#### [THE DATA]
-- ==== Sys2Proof/Laws/Queue.lean ====
section
/-! SUPPORT. The priority queue: its order, its least entry, insertion and extraction; and the set SEEN. -/

namespace Sys2Proof.Machine

/-! ### The order (R110) -/

theorem Entry.not_before_self (a : Entry) : ¬ a.Before a := by
  simp [Entry.Before]

theorem Entry.Before.trans {a b c : Entry} (h1 : a.Before b) (h2 : b.Before c) : a.Before c := by
  unfold Entry.Before at *; omega

theorem Entry.Before.asymm {a b : Entry} (h : a.Before b) : ¬ b.Before a := by
  unfold Entry.Before at *; omega

theorem Entry.not_before_trans {a b c : Entry} (h1 : ¬ b.Before a) (h2 : ¬ c.Before b) : ¬ c.Before a := by
  unfold Entry.Before at *; omega

theorem Entry.eq_of_not_before {a b : Entry} (h1 : ¬ a.Before b) (h2 : ¬ b.Before a) : a = b := by
  obtain ⟨aw, ak, an⟩ := a
  obtain ⟨bw, bk, bn⟩ := b
  unfold Entry.Before at *
  simp only at h1 h2
  have hw : aw.toNat = bw.toNat := by omega
  have hk : ak = bk := by omega
  have hn : an = bn := by omega
  rw [Entry.mk.injEq]
  exact ⟨BitVec.eq_of_toNat_eq hw, hk, hn⟩

/-! ### The least entry (R111) -/

@[simp] theorem minEntry_eq_none {q : List Entry} : minEntry q = none ↔ q = [] := by
  cases q with
  | nil => simp [minEntry]
  | cons e es => simp only [minEntry]; split <;> [skip; split] <;> simp

/-- `minEntry` answers an entry of the queue that no other comes before. -/
theorem minEntry_spec {q : List Entry} {e : Entry} (h : minEntry q = some e) :
    e ∈ q ∧ ∀ x ∈ q, ¬ x.Before e := by
  induction q generalizing e with
  | nil => simp [minEntry] at h
  | cons y ys ih =>
    simp only [minEntry] at h
    split at h
    · next hn =>
      obtain rfl := minEntry_eq_none.mp hn
      obtain rfl := Option.some.inj h
      simp
    · next m hm =>
      obtain ⟨hmem, hmin⟩ := ih hm
      split at h
      · next hb =>
        obtain rfl := Option.some.inj h
        refine ⟨List.mem_cons_of_mem _ hmem, ?_⟩
        intro x hx
        rcases List.mem_cons.mp hx with rfl | hx
        · exact hb.asymm
        · exact hmin x hx
      · next hb =>
        obtain rfl := Option.some.inj h
        refine ⟨List.mem_cons_self, ?_⟩
        intro x hx
        rcases List.mem_cons.mp hx with rfl | hx
        · exact Entry.not_before_self _
        · exact Entry.not_before_trans hb (hmin x hx)

/-- An entry of the queue that no other comes before is the one `minEntry` answers. -/
theorem minEntry_of_least {q : List Entry} {e : Entry} (hmem : e ∈ q) (hmin : ∀ x ∈ q, ¬ x.Before e) :
    minEntry q = some e := by
  cases h : minEntry q with
  | none => simp [minEntry_eq_none.mp h] at hmem
  | some m =>
    obtain ⟨h1, h2⟩ := minEntry_spec h
    rw [Entry.eq_of_not_before (hmin m h1) (h2 e hmem)]

theorem minEntry_singleton (e : Entry) : minEntry [e] = some e := rfl

/-! ### Extraction -/

@[simp] theorem extractMin_eq_none {q : List Entry} : extractMin q = none ↔ q = [] := by
  unfold extractMin
  cases h : minEntry q with
  | none => simpa using minEntry_eq_none.mp h
  | some e => simpa using List.ne_nil_of_mem (minEntry_spec h).1

/-- Extraction takes the least entry and leaves one copy fewer. -/
theorem extractMin_spec {q q' : List Entry} {e : Entry} (h : extractMin q = some (e, q')) :
    e ∈ q ∧ (∀ x ∈ q, ¬ x.Before e) ∧ q' = q.erase e := by
  unfold extractMin at h
  split at h
  · cases h
  · next m hm =>
    obtain ⟨rfl, rfl⟩ : m = e ∧ q.erase m = q' := by simpa using h
    exact ⟨(minEntry_spec hm).1, (minEntry_spec hm).2, rfl⟩

theorem extractMin_of_least {q : List Entry} {e : Entry} (hmem : e ∈ q) (hmin : ∀ x ∈ q, ¬ x.Before e) :
    extractMin q = some (e, q.erase e) := by
  simp [extractMin, minEntry_of_least hmem hmin]

theorem extractMin_perm {q q' : List Entry} {e : Entry} (h : extractMin q = some (e, q')) : q.Perm (e :: q') := by
  obtain ⟨hm, -, rfl⟩ := extractMin_spec h
  exact List.perm_cons_erase hm

theorem extractMin_length {q q' : List Entry} {e : Entry} (h : extractMin q = some (e, q')) :
    q.length = q'.length + 1 := by
  simpa using (extractMin_perm h).length_eq

theorem extractMin_sorted {q q' : List Entry} {e : Entry} (h : extractMin q = some (e, q')) (hq : queueSorted q) :
    queueSorted q' := by
  obtain ⟨-, -, rfl⟩ := extractMin_spec h
  exact hq.sublist List.erase_sublist

/-! ### Insertion -/

theorem insertEntry_perm (e : Entry) (q : List Entry) : (insertEntry e q).Perm (e :: q) := by
  induction q with
  | nil => exact .refl _
  | cons x xs ih =>
    unfold insertEntry
    split
    · exact (ih.cons x).trans (.swap e x xs)
    · exact .refl _

@[simp] theorem insertEntry_length (e : Entry) (q : List Entry) : (insertEntry e q).length = q.length + 1 :=
  (insertEntry_perm e q).length_eq

@[simp] theorem mem_insertEntry {e x : Entry} {q : List Entry} : x ∈ insertEntry e q ↔ x = e ∨ x ∈ q := by
  rw [(insertEntry_perm e q).mem_iff, List.mem_cons]

theorem insertEntry_sorted (e : Entry) {q : List Entry} (hq : queueSorted q) : queueSorted (insertEntry e q) := by
  induction q with
  | nil => exact List.pairwise_singleton _ _
  | cons x xs ih =>
    obtain ⟨h1, h2⟩ := List.pairwise_cons.mp hq
    unfold insertEntry
    split
    · next hb =>
      refine List.pairwise_cons.mpr ⟨?_, ih h2⟩
      intro y hy
      rcases mem_insertEntry.mp hy with rfl | hy
      · exact hb.asymm
      · exact h1 y hy
    · next hb =>
      refine List.pairwise_cons.mpr ⟨?_, hq⟩
      intro y hy
      rcases List.mem_cons.mp hy with rfl | hy
      · exact hb
      · exact Entry.not_before_trans hb (h1 y hy)

/-! ### SEEN (R55) -/

@[simp] theorem mem_insertSymbol {x y : Nat} {l : List Nat} : y ∈ insertSymbol x l ↔ y = x ∨ y ∈ l := by
  induction l with
  | nil => simp [insertSymbol]
  | cons z zs ih =>
    unfold insertSymbol
    split_ifs with h1 h2
    · simp
    · subst h2; simp
    · simp only [List.mem_cons, ih]; tauto

theorem insertSymbol_rising (x : Nat) {l : List Nat} (hl : l.Pairwise (· < ·)) :
    (insertSymbol x l).Pairwise (· < ·) := by
  induction l with
  | nil => exact List.pairwise_singleton _ _
  | cons z zs ih =>
    obtain ⟨h1, h2⟩ := List.pairwise_cons.mp hl
    unfold insertSymbol
    split_ifs with h3 h4
    · refine List.pairwise_cons.mpr ⟨?_, hl⟩
      intro y hy
      rcases List.mem_cons.mp hy with rfl | hy
      · exact h3
      · exact lt_trans h3 (h1 y hy)
    · exact hl
    · refine List.pairwise_cons.mpr ⟨?_, ih h2⟩
      intro y hy
      rcases mem_insertSymbol.mp hy with rfl | hy
      · omega
      · exact h1 y hy

theorem insertSymbol_length {x : Nat} {l : List Nat} (h : x ∉ l) : (insertSymbol x l).length = l.length + 1 := by
  induction l with
  | nil => rfl
  | cons z zs ih =>
    simp only [List.mem_cons, not_or] at h
    unfold insertSymbol
    split_ifs with h1 h2
    · rfl
    · exact absurd h2 h.1
    · simp [ih h.2]

end Sys2Proof.Machine
end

#### [EXERCISE AIM]
Write out the records above exactly, from the opening line to the line with "simp [Entry.Before]", including both, with nothing added.

#### [WRITTEN ANSWER]
-- ==== Sys2Proof/Laws/Queue.lean ====
section
/-! SUPPORT. The priority queue: its order, its least entry, insertion and extraction; and the set SEEN. -/

namespace Sys2Proof.Machine

/-! ### The order (R110) -/

theorem Entry.not_before_self (a : Entry) : ¬ a.Before a := by
  simp [Entry.Before]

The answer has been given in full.